Oct. 23 (Bloomberg) -- The Canadian dollar lost the most since June after the Bank of Canada dropped language about the need for future interest-rate increases that has been in place for more than a year, citing greater slack in the economy.
The currency fell against the majority of its 16 most-traded peers as Governor Stephen Poloz maintained the benchmark rate on overnight loans between commercial banks at 1 percent for the 25th consecutive meeting, as forecast by all 23 economists in a Bloomberg News survey. Inflation will remain less than the 2 percent target until the end of 2015, two quarters longer than forecast in July, with the risks of further weakness taking on “increasing importance,” the bank said.
“We’ll be lucky to see dollar/CAD stick to current levels in a three to six month time frame,” said Geoffrey Yu, a senior foreign-exchange strategist at UBS AG, by phone from London. “Unless data begins to register blowout numbers, like 3 percent inflation for three straight months, it’s really hard to see Bank of Canada changing their tack anytime soon.”
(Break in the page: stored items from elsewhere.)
/-- R192 to R195: the new value of a location, and a leader's atomic: it commits the task, acts lane by lane in ascending order at the
homes of its addresses, kills the lanes whose location is poisoned, and in its returning form delivers the old values; with EM zero it
commits and changes nothing (log entry 16). -/
def Obligations.Atomics : Prop := ∀ (s s1 s2 s3 s4 : State) (c : Ctx) (d a b : BitVec 8) (pl : Nat → Place) (ps : List (Nat × Place)) (kills : List Nat)
    (olds : List (Nat × W32)) (i : Instr) (op : BitVec 8) (ret : Bool) (e : Nat → W32),
  (∀ (m : Nat) (old x y : W32), atomicNew 0xA4 0 old x y = old + x ∧
    (m < 5 → etype (BitVec.ofNat 16 m) = m ∧ rnd (BitVec.ofNat 16 m) = 0 ∧ satBit (BitVec.ofNat 16 m) = false ∧ ftzBit (BitVec.ofNat 16 m) = false ∧
      atomicNew 0xA4 m old x y = lane2 m (fun p q => arith .add (BitVec.ofNat 16 m) p q 0) old x ∧
      atomicNew 0xA5 m old x y = lane2 m (minMax false (BitVec.ofNat 16 m)) old x ∧
      atomicNew 0xA6 m old x y = lane2 m (minMax true (BitVec.ofNat 16 m)) old x) ∧
    atomicNew 0xA5 0 old x y = (if old.toInt ≤ x.toInt then old else x) ∧ atomicNew 0xA6 0 old x y = (if old.toInt ≤ x.toInt then x else old) ∧
    atomicNew 0xA5 1 old x y = (if old.toNat ≤ x.toNat then old else x) ∧ atomicNew 0xA6 1 old x y = (if old.toNat ≤ x.toNat then x else old) ∧
    atomicNew 0xA7 m old x y = old &&& x ∧ atomicNew 0xA8 m old x y = old ||| x ∧
    atomicNew 0xA9 m old x y = old ^^^ x ∧ atomicNew 0xAA m old x y = x ∧ atomicNew 0xAB m old x y = if old = y then x else old) ∧
  (i = .atadd d a b ∧ op = 0xA4 ∨ i = .atmin d a b ∧ op = 0xA5 ∨ i = .atmax d a b ∧ op = 0xA6 ∨ i = .atand d a b ∧ op = 0xA7 ∨
      i = .ator d a b ∧ op = 0xA8 ∨ i = .atxor d a b ∧ op = 0xA9 ∨ i = .atxch d a b ∧ op = 0xAA ∨ i = .atcas d a b ∧ op = 0xAB → Issuing i c s →
    (op.toNat ≤ 0xA6 → 5 ≤ etype c.grp.gmode → exec i s = .next (c.traps s ILLOP 0)) ∧
    ((op.toNat ≤ 0xA6 → etype c.grp.gmode < 5) → c.em = 0 → c.g.sh = false → c.MayCommit s → s2 = c.commit s false →
      (d = 0xF0 → c.RoomB s → c.RoomB s2 → exec i s = .next (c.past (c.signedLanes (atomAd c a) (fun k => leBytes ((c.v b).l.lane k).toNat 4) s2))) ∧
      (d ≠ 0xF0 → c.RoomA s → c.RoomA s2 → exec i s = .next (c.past (c.noneA s2)))) ∧
    ((op.toNat ≤ 0xA6 → etype c.grp.gmode < 5) → c.em ≠ 0 → c.g.sh = false → ret = (d != 0xF0) →
      e = (if op = 0xAB ∧ ret = true then (c.v d).l.lane else fun _ => 0) → (ret = true → c.RoomA s) → (ret = false → c.RoomB s) →
      (∀ k ∈ lanesOf c.em, c.Reaches s .store 4 (atomAd c a k) (pl k)) → ps = (lanesOf c.em).map (fun k => (k, pl k)) →
      s1 = s.touch c.bez c.core ((lanesOf c.em).map (atomAd c a)) → c.MayCommit s1 → s2 = c.commit s1 false →
      atomLanes c op (etype c.grp.gmode) ret (c.v b).l.lane e ps (c.mod s2 fun g => g.fixLoads (ps.map (·.2))) = (s3, olds, kills) →
      s4 = s3.killEach c.g (kills.map fun k => (k, atomAd c a k)) →
      (ret = false → exec i s = .next (c.past (c.signedLanes (atomAd c a) (fun k => leBytes ((c.v b).l.lane k).toNat 4) s4))) ∧
      (ret = true → c.RoomA s4 → ∃ (m : W32) (l : Lanes), exec i s = .next (c.past (c.opA s4 [.vec d m l .g] .ready true)) ∧
        ∀ k < 32, (m.getLsbD k = true ↔ c.em.getLsbD k = true ∧ k ∉ kills) ∧ ∀ old, olds.find? (fun p => p.1 == k) = some (k, old) → l.lane k = old)))

/-! ### Tiles and the matrix unit (R196 to R214) -/

/-- R197 to R202, R205, R207 to R212: the tile instructions of a leader with EM nonzero check their descriptors and their words and
enter the matrix queue, in which a full queue makes them wait; with EM zero, and in a shadow, they have no effect; `tcolr` is an
operation of class a; `mfence` waits for an empty queue and acquires; `rprd` reads the progress, which a shadow takes from its leader
(log entry 50). -/
def Obligations.TileInstructions : Prop := ∀ (s s1 : State) (c : Ctx) (t u f g : BitVec 4) (d a b col : BitVec 8) (i : Instr) (w : MWhat),
  ((i = .tzero t ∧ w = .tzero t.toNat ∨ i = .tcvt t u f g ∧ w = .tcvt t.toNat u.toNat f.toNat g.toNat c.grp.gmode ∨
      i = .tcolw t a col ∧ w = .tcolw t.toNat col.toNat (c.v a).l ∨ i = .tscale t a col ∧ w = .tscale t.toNat (col == 1) (c.v a).l ∨
      i = .tld t a ∧ w = .tld t.toNat (c.desc a) ∧ checkDescs c [a] = .ok () ∧
        (c.em ≠ 0 → c.g.sh = false → checkWords c s .load ((tileRows (c.desc a) c.em).flatMap (rangeWords (c.desc a))) = .ok ()) ∨
      i = .mma t a b ∧ w = .mma t.toNat (c.desc a) (c.desc b) ∧ checkDescs c [a, b] = .ok () ∧ (pairing (c.desc a).fslot (c.desc b).fslot).isSome = true ∧
        (c.em ≠ 0 → c.g.sh = false → checkWords c s .load ((blockA (c.desc a) c.em 0).flatMap (rangeWords (c.desc a)) ++
          (blockB (c.desc b) 0).flatMap (rangeWords (c.desc b))) = .ok ())) → Issuing i c s →
    (c.g.sh = true ∨ c.em = 0 → exec i s = .next (c.past s)) ∧
    (c.g.sh = false → c.em ≠ 0 → 8 ≤ c.grp.mq.length → exec i s = .next (c.waits s .queue)) ∧
    (c.g.sh = false → c.em ≠ 0 → c.grp.mq.length < 8 → exec i s = .next (c.past (c.queued s w c.em)))) ∧
  (Issuing (.mma t a b) c s → checkDescs c [a, b] = .ok () → pairing (c.desc a).fslot (c.desc b).fslot = none →
    exec (.mma t a b) s = .next (c.traps s ILLOP 0)) ∧
  (Issuing (.tst t a) c s → checkDescs c [a] = .ok () → c.em ≠ 0 →
    (c.UnitsFit s (tstPlaces c s (c.desc a)) ∧ s1 = c.counted s (tstPlaces c s (c.desc a)) ∨ countUnits c s (tstPlaces c s (c.desc a)) = .ok s1) →
    (c.g.sh = false → c.grp.mq.length < 8 →
      checkWords c s .store (((tileRows (c.desc a) c.em).flatMap (tstWords (c.desc a) c.em)).map (·.2)) = .ok () →
      exec (.tst t a) s = .next (c.past (c.queued s1 (.tst t.toNat (c.desc a) (rnd c.grp.gmode) (ftzBit c.grp.gmode)) c.em))) ∧
    (c.g.sh = true → exec (.tst t a) s = .next (c.past s1))) ∧
  (Issuing (.tst t a) c s → checkDescs c [a] = .ok () → c.em = 0 → exec (.tst t a) s = .next (c.past s)) ∧
  (Issuing (.stest t) c s → (c.g.sh = true → exec (.stest t) s = .next (c.past s)) ∧
    (c.g.sh = false → 8 ≤ c.grp.mq.length → exec (.stest t) s = .next (c.waits s .queue)) ∧
    (c.g.sh = false → c.grp.mq.length < 8 → exec (.stest t) s = .next (c.past (c.mod
      (enqueue c s c.grp.nextOp (.stest t.toNat) 0xFFFFFFFF none (c.em != 0)) fun g => { g with nextOp := g.nextOp + 1 })))) ∧
  (Issuing (.tcolr d u col) c s → c.g.sh = false → (c.em = 0 → c.RoomA s → exec (.tcolr d u col) s = .next (c.past (c.noneA s))) ∧
    (c.em ≠ 0 → c.grp.mq.length < 8 → c.RoomA s → exec (.tcolr d u col) s = .next (c.past (enqueue c
      (c.opA s [.vec d c.em (Lanes.splat 0) .g] (.matrix c.grp.nextOp) false) c.grp.nextOp (.tcolr u.toNat col.toNat) c.em (some c.grp.nextOp) false)))) ∧
  (Issuing .mfence c s → (c.g.sh = true → exec .mfence s = .next (c.past s)) ∧
    (c.g.sh = false → c.grp.mq ≠ [] → exec .mfence s = .next (c.waits s .mfence)) ∧
    (c.g.sh = false → c.grp.mq = [] → exec .mfence s = .next (c.past (c.mod s fun g =>
      ({ g with lastBatch := g.lastBatch + (if c.cl.issuedM then 1 else 0), mbat := g.lastBatch + (if c.cl.issuedM then 1 else 0),
                acquire := max g.acquire s.stepNo } : Group).modClause fun cl => { cl with issuedM := false })))) ∧
  (Issuing (.rprd d col) c s → col.toNat ≤ 4 →
    (∀ v : W64, c.g.sh = false → v = (if col = 0 then BitVec.ofNat 64 c.grp.rp else if col = 1 then BitVec.ofNat 64 (popc (s.fenced c.core (c.g.grp % 4)).toNat 16)
        else if col = 2 then BitVec.ofNat 64 c.grp.mq.length else if col = 3 then c.grp.lastBatch.setWidth 64 else c.grp.mbat.setWidth 64) →
      exec (.rprd d col) s = .next (c.scal (if c.shadowed then c.mod s fun g => { g with side := g.side ++ [v] } else s) d v)) ∧
    (∀ (ld : Group) (v : W64) (rest : List W64), c.g.sh = true → s.group? c.g.leader = some ld → ld.side = v :: rest →
      exec (.rprd d col) s = .next (c.scal (s.modGroup c.g.leader fun g => { g with side := g.side.drop 1 }) d v)))

/-- R196, R197, R207 to R210, R361: MATRIX_OP_COMPLETE carries out the operation at the head of a group's queue: what each tile operation
that reads no memory writes to the rows of its row set, in the buffer that CUR does not name; rows of a failed tile that it reads kill
their lanes and are left out; the entry then leaves the queue. -/
def Obligations.TileOperations : Prop := ∀ (s s0 s1 : State) (r : GRef) (c : Ctx) (m : MOp) (rest : List MOp) (bad rows : W32),
  s.input = some (.matrixOpComplete r 0 none) → s.ctxAt r 0 = some c → c.grp.mq = m :: rest → m.fault = none → m.migr = false → c.team.ended = false →
  c.team.ctx = .running → (s.subFence c.core (r.grp % 4)).whole = false → bad = c.grp.badRows m → rows = m.rows &&& ~~~ bad →
  s0 = (if bad = 0 then s else s.killLanes r bad 0) →
  ((∃ n k : Nat, m.what = .coll n k) → exec .matrixOpComplete s = .refused (.notEnabled "MATRIX_OP_COMPLETE")) ∧
  (∀ t : Nat, m.what = .tzero t → exec .matrixOpComplete s = .next ((s0.modGroup r fun g =>
    g.setTile t ((g.tile t).withRows rows fun _ => Lanes.splat 0) rows).modGroup r Group.popMatrix)) ∧
  (∀ (t n : Nat) (l : Lanes), m.what = .tcolw t n l → exec .matrixOpComplete s = .next ((s0.modGroup r fun g =>
    g.setTile t ((g.tile t).withRows rows fun i => Lanes.of fun j => if j = n then l.lane i else ((c.grp.tile t).row i).lane j) rows).modGroup r Group.popMatrix)) ∧
  (∀ (t : Nat) (col : Bool) (l : Lanes), m.what = .tscale t col l → exec .matrixOpComplete s = .next ((s0.modGroup r fun g =>
    g.setTile t ((g.tile t).withRows rows fun i => Lanes.of fun j => BitVec.ofNat 32 (f32.round 0 false false
      (Flo.mul (f32.dec false (((c.grp.tile t).row i).lane j).toNat) (f32.dec false (l.lane (if col then j else i)).toNat)))) rows).modGroup r Group.popMatrix)) ∧
  (∀ (t u f g : Nat) (gm : BitVec 16), m.what = .tcvt t u f g gm → exec .matrixOpComplete s = .next ((s0.modGroup r fun x =>
    x.setTile t ((x.tile t).withRows rows fun i => Lanes.of fun j =>
      BitVec.ofNat 32 (convertE gm f g (((c.grp.tileFor { m with rows := rows } u).row i).lane j).toNat)) rows).modGroup r Group.popMatrix)) ∧
  (∀ (t : Nat) (d : Desc), m.what = .tld t d → runTld c s0 { m with rows := rows } t d = .ok s1 →
    exec .matrixOpComplete s = .next (s1.modGroup r Group.popMatrix)) ∧
  (∀ (t : Nat) (d : Desc) (q : Nat) (z : Bool), m.what = .tst t d q z → runTst c s0 { m with rows := rows } t d q z = .ok s1 →
    exec .matrixOpComplete s = .next (s1.modGroup r Group.popMatrix)) ∧
  (∀ (t : Nat) (d : Desc) (code : Nat) (va : W64), m.what = .tld t d → runTld c s0 { m with rows := rows } t d = .error (.prot code va) →
    exec .matrixOpComplete s = .next (s0.trapMatrix c m code va)) ∧
  (∀ (x : Tile) (b : TileBuf), (x.store b).val = b ∧ (x.store b).committed = x.committed ∧ (x.store b).flip.committed = b ∧ (x.store b).undo.committed = x.committed)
The loonie, as the Canadian dollar is known for the image of the aquatic bird on the C$1 coin, fell 0.9 percent to C$1.0382 per U.S. dollar at 5 p.m. in Toronto. It dropped to as low as C$1.0397, or 1.1 percent, the biggest drop since June 20. One loonie buys 96.32 U.S. cents.
The currency traded weaker than its 50-, 100-, and 200-day moving averages for the first time since Oct. 16.
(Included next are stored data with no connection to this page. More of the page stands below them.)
/-! ### `Group.addOp` -/

@[simp] theorem Group.addOp_num (g : Group) (x : Op) : (g.addOp x).num = g.num := by simp only [Group.addOp]
@[simp] theorem Group.addOp_role (g : Group) (x : Op) : (g.addOp x).role = g.role := by simp only [Group.addOp]
@[simp] theorem Group.addOp_roleIdx (g : Group) (x : Op) : (g.addOp x).roleIdx = g.roleIdx := by simp only [Group.addOp]
@[simp] theorem Group.addOp_vmax (g : Group) (x : Op) : (g.addOp x).vmax = g.vmax := by simp only [Group.addOp]
@[simp] theorem Group.addOp_tmax (g : Group) (x : Op) : (g.addOp x).tmax = g.tmax := by simp only [Group.addOp]
@[simp] theorem Group.addOp_life (g : Group) (x : Op) : (g.addOp x).life = g.life := by simp only [Group.addOp]
@[simp] theorem Group.addOp_inSet (g : Group) (x : Op) : (g.addOp x).inSet = g.inSet := by simp only [Group.addOp]
@[simp] theorem Group.addOp_readySince (g : Group) (x : Op) : (g.addOp x).readySince = g.readySince := by simp only [Group.addOp]
@[simp] theorem Group.addOp_asleep (g : Group) (x : Op) : (g.addOp x).asleep = g.asleep := by simp only [Group.addOp]
@[simp] theorem Group.addOp_wait (g : Group) (x : Op) : (g.addOp x).wait = g.wait := by simp only [Group.addOp]
@[simp] theorem Group.addOp_mode (g : Group) (x : Op) : (g.addOp x).mode = g.mode := by simp only [Group.addOp]
@[simp] theorem Group.addOp_bnd (g : Group) (x : Op) : (g.addOp x).bnd = g.bnd := by simp only [Group.addOp]
@[simp] theorem Group.addOp_bndHere (g : Group) (x : Op) : (g.addOp x).bndHere = g.bndHere := by simp only [Group.addOp]
@[simp] theorem Group.addOp_yielded (g : Group) (x : Op) : (g.addOp x).yielded = g.yielded := by simp only [Group.addOp]
@[simp] theorem Group.addOp_ticket (g : Group) (x : Op) : (g.addOp x).ticket = g.ticket := by simp only [Group.addOp]
@[simp] theorem Group.addOp_entry (g : Group) (x : Op) : (g.addOp x).entry = g.entry := by simp only [Group.addOp]
@[simp] theorem Group.addOp_nextEntry (g : Group) (x : Op) : (g.addOp x).nextEntry = g.nextEntry := by simp only [Group.addOp]
@[simp] theorem Group.addOp_cutM (g : Group) (x : Op) : (g.addOp x).cutM = g.cutM := by simp only [Group.addOp]
@[simp] theorem Group.addOp_cutC (g : Group) (x : Op) : (g.addOp x).cutC = g.cutC := by simp only [Group.addOp]
@[simp] theorem Group.addOp_pcA (g : Group) (x : Op) : (g.addOp x).pcA = g.pcA := by simp only [Group.addOp]
@[simp] theorem Group.addOp_pcB (g : Group) (x : Op) : (g.addOp x).pcB = g.pcB := by simp only [Group.addOp]
@[simp] theorem Group.addOp_pcH (g : Group) (x : Op) : (g.addOp x).pcH = g.pcH := by simp only [Group.addOp]
@[simp] theorem Group.addOp_lastSlot (g : Group) (x : Op) : (g.addOp x).lastSlot = g.lastSlot := by simp only [Group.addOp]
@[simp] theorem Group.addOp_blive (g : Group) (x : Op) : (g.addOp x).blive = g.blive := by simp only [Group.addOp]
@[simp] theorem Group.addOp_bjoin (g : Group) (x : Op) : (g.addOp x).bjoin = g.bjoin := by simp only [Group.addOp]
@[simp] theorem Group.addOp_ajoin (g : Group) (x : Op) : (g.addOp x).ajoin = g.ajoin := by simp only [Group.addOp]
@[simp] theorem Group.addOp_alive (g : Group) (x : Op) : (g.addOp x).alive = g.alive := by simp only [Group.addOp]
@[simp] theorem Group.addOp_clause (g : Group) (x : Op) : (g.addOp x).clause = g.clause := by simp only [Group.addOp]
@[simp] theorem Group.addOp_exited (g : Group) (x : Op) : (g.addOp x).exited = g.exited := by simp only [Group.addOp]
@[simp] theorem Group.addOp_dead (g : Group) (x : Op) : (g.addOp x).dead = g.dead := by simp only [Group.addOp]
@[simp] theorem Group.addOp_deadSrc (g : Group) (x : Op) : (g.addOp x).deadSrc = g.deadSrc := by simp only [Group.addOp]
@[simp] theorem Group.addOp_masked (g : Group) (x : Op) : (g.addOp x).masked = g.masked := by simp only [Group.addOp]
@[simp] theorem Group.addOp_gmode (g : Group) (x : Op) : (g.addOp x).gmode = g.gmode := by simp only [Group.addOp]
@[simp] theorem Group.addOp_dsp (g : Group) (x : Op) : (g.addOp x).dsp = g.dsp := by simp only [Group.addOp]
@[simp] theorem Group.addOp_latch (g : Group) (x : Op) : (g.addOp x).latch = g.latch := by simp only [Group.addOp]
@[simp] theorem Group.addOp_s (g : Group) (x : Op) : (g.addOp x).s = g.s := by simp only [Group.addOp]
@[simp] theorem Group.addOp_sbad (g : Group) (x : Op) : (g.addOp x).sbad = g.sbad := by simp only [Group.addOp]
@[simp] theorem Group.addOp_v (g : Group) (x : Op) : (g.addOp x).v = g.v := by simp only [Group.addOp]
@[simp] theorem Group.addOp_o (g : Group) (x : Op) : (g.addOp x).o = g.o := by simp only [Group.addOp]
@[simp] theorem Group.addOp_t (g : Group) (x : Op) : (g.addOp x).t = g.t := by simp only [Group.addOp]
@[simp] theorem Group.addOp_mq (g : Group) (x : Op) : (g.addOp x).mq = g.mq := by simp only [Group.addOp]
@[simp] theorem Group.addOp_rp (g : Group) (x : Op) : (g.addOp x).rp = g.rp := by simp only [Group.addOp]
@[simp] theorem Group.addOp_late (g : Group) (x : Op) : (g.addOp x).late = g.late := by simp only [Group.addOp]
@[simp] theorem Group.addOp_colls (g : Group) (x : Op) : (g.addOp x).colls = g.colls := by simp only [Group.addOp]
@[simp] theorem Group.addOp_collOp (g : Group) (x : Op) : (g.addOp x).collOp = g.collOp := by simp only [Group.addOp]
@[simp] theorem Group.addOp_lastBatch (g : Group) (x : Op) : (g.addOp x).lastBatch = g.lastBatch := by simp only [Group.addOp]
@[simp] theorem Group.addOp_mbat (g : Group) (x : Op) : (g.addOp x).mbat = g.mbat := by simp only [Group.addOp]
@[simp] theorem Group.addOp_lastCopyBatch (g : Group) (x : Op) : (g.addOp x).lastCopyBatch = g.lastCopyBatch := by simp only [Group.addOp]
@[simp] theorem Group.addOp_cbat (g : Group) (x : Op) : (g.addOp x).cbat = g.cbat := by simp only [Group.addOp]
@[simp] theorem Group.addOp_copies (g : Group) (x : Op) : (g.addOp x).copies = g.copies := by simp only [Group.addOp]
@[simp] theorem Group.addOp_ver (g : Group) (x : Op) : (g.addOp x).ver = g.ver := by simp only [Group.addOp]
@[simp] theorem Group.addOp_taskSeq (g : Group) (x : Op) : (g.addOp x).taskSeq = g.taskSeq := by simp only [Group.addOp]
@[simp] theorem Group.addOp_recipe (g : Group) (x : Op) : (g.addOp x).recipe = g.recipe := by simp only [Group.addOp]
@[simp] theorem Group.addOp_bound (g : Group) (x : Op) : (g.addOp x).bound = g.bound := by simp only [Group.addOp]
@[simp] theorem Group.addOp_explicit (g : Group) (x : Op) : (g.addOp x).explicit = g.explicit := by simp only [Group.addOp]
@[simp] theorem Group.addOp_ck0 (g : Group) (x : Op) : (g.addOp x).ck0 = g.ck0 := by simp only [Group.addOp]
@[simp] theorem Group.addOp_ck1 (g : Group) (x : Op) : (g.addOp x).ck1 = g.ck1 := by simp only [Group.addOp]
@[simp] theorem Group.addOp_ckCur (g : Group) (x : Op) : (g.addOp x).ckCur = g.ckCur := by simp only [Group.addOp]
@[simp] theorem Group.addOp_report (g : Group) (x : Op) : (g.addOp x).report = g.report := by simp only [Group.addOp]
@[simp] theorem Group.addOp_trapSeq (g : Group) (x : Op) : (g.addOp x).trapSeq = g.trapSeq := by simp only [Group.addOp]
@[simp] theorem Group.addOp_pend (g : Group) (x : Op) : (g.addOp x).pend = g.pend := by simp only [Group.addOp]
@[simp] theorem Group.addOp_deferredTrap (g : Group) (x : Op) : (g.addOp x).deferredTrap = g.deferredTrap := by simp only [Group.addOp]
@[simp] theorem Group.addOp_sig (g : Group) (x : Op) : (g.addOp x).sig = g.sig := by simp only [Group.addOp]
@[simp] theorem Group.addOp_laneSig (g : Group) (x : Op) : (g.addOp x).laneSig = g.laneSig := by simp only [Group.addOp]
@[simp] theorem Group.addOp_lvq (g : Group) (x : Op) : (g.addOp x).lvq = g.lvq := by simp only [Group.addOp]
@[simp] theorem Group.addOp_side (g : Group) (x : Op) : (g.addOp x).side = g.side := by simp only [Group.addOp]
@[simp] theorem Group.addOp_diff1 (g : Group) (x : Op) : (g.addOp x).diff1 = g.diff1 := by simp only [Group.addOp]
@[simp] theorem Group.addOp_killed1 (g : Group) (x : Op) : (g.addOp x).killed1 = g.killed1 := by simp only [Group.addOp]
@[simp] theorem Group.addOp_acquire (g : Group) (x : Op) : (g.addOp x).acquire = g.acquire := by simp only [Group.addOp]
@[simp] theorem Group.addOp_stopAt (g : Group) (x : Op) : (g.addOp x).stopAt = g.stopAt := by simp only [Group.addOp]
@[simp] theorem Group.addOp_halted (g : Group) (x : Op) : (g.addOp x).halted = g.halted := by simp only [Group.addOp]
@[simp] theorem Group.addOp_ops (g : Group) (x : Op) : (g.addOp x).ops = g.ops ++ [x] := by simp only [Group.addOp]
@[simp] theorem Group.addOp_nextOp (g : Group) (x : Op) : (g.addOp x).nextOp = g.nextOp + 1 := by simp only [Group.addOp]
“Those risks are balanced as we sit here,” Poloz said when asked if Canadian interest rate rises or cuts were equally likely. “Policy is dependent on the data flow and how it impacts our outlook for inflation.”
Canada’s benchmark 10-year government bonds rose, with yields falling five basis points, or 0.05 percentage point, to 2.43 percent, touching the lowest since July 23. The 1.5 percent security maturing in June 2023 added 40 cents to C$92.06.
Poloz’s predecessor Mark Carney inserted the so-called tightening bias last year to curb mounting household debts, which he called the greatest danger to the Canadian economy.
“Poloz decided to roll the dice a little bit,” said David Watt, chief economist at the Canadian unit of HSBC Holdings Plc, by phone from Toronto. “I thought they’d continue to leave in place that the next move would eventually be a rate hike, but this time they’ve said, ’look, we acknowledge the risks in the household sector, but inflation is too low and our outlook is not panning out the way we anticipated.”
The bank’s economic growth forecast for this year was cut to 1.6 percent from 1.8 percent. The outlook for 2014 was lowered to 2.3 percent from 2.7 percent and the 2015 projection trimmed to 2.6 percent from 2.7 percent.
“Finally, the Bank of Canada is catching up with reality, Charles St-Arnaud, a foreign-exchange strategist at Nomura Holdings Inc., said by phone from New York. ‘‘The new growth forecasts brings them in line with what the International Monetary Fund had in October. A correction in the Canadian dollar was needed, and this will help get us there.’’
Futures of crude oil, Canada’s largest export, fell 0.7 percent to $97.14 per barrel, reaching the lowest level since July 1. The discount Canadian oil producers face compared to prices for the U.S. benchmark was $31.75, the most in two weeks.
The Canadian dollar has fallen 3.5 percent this year against nine developed nation currencies tracked by the Bloomberg Correlation-Weighted Index. The Australian dollar is down 6.8 percent, and the U.S. dollar has added 1.5 percent.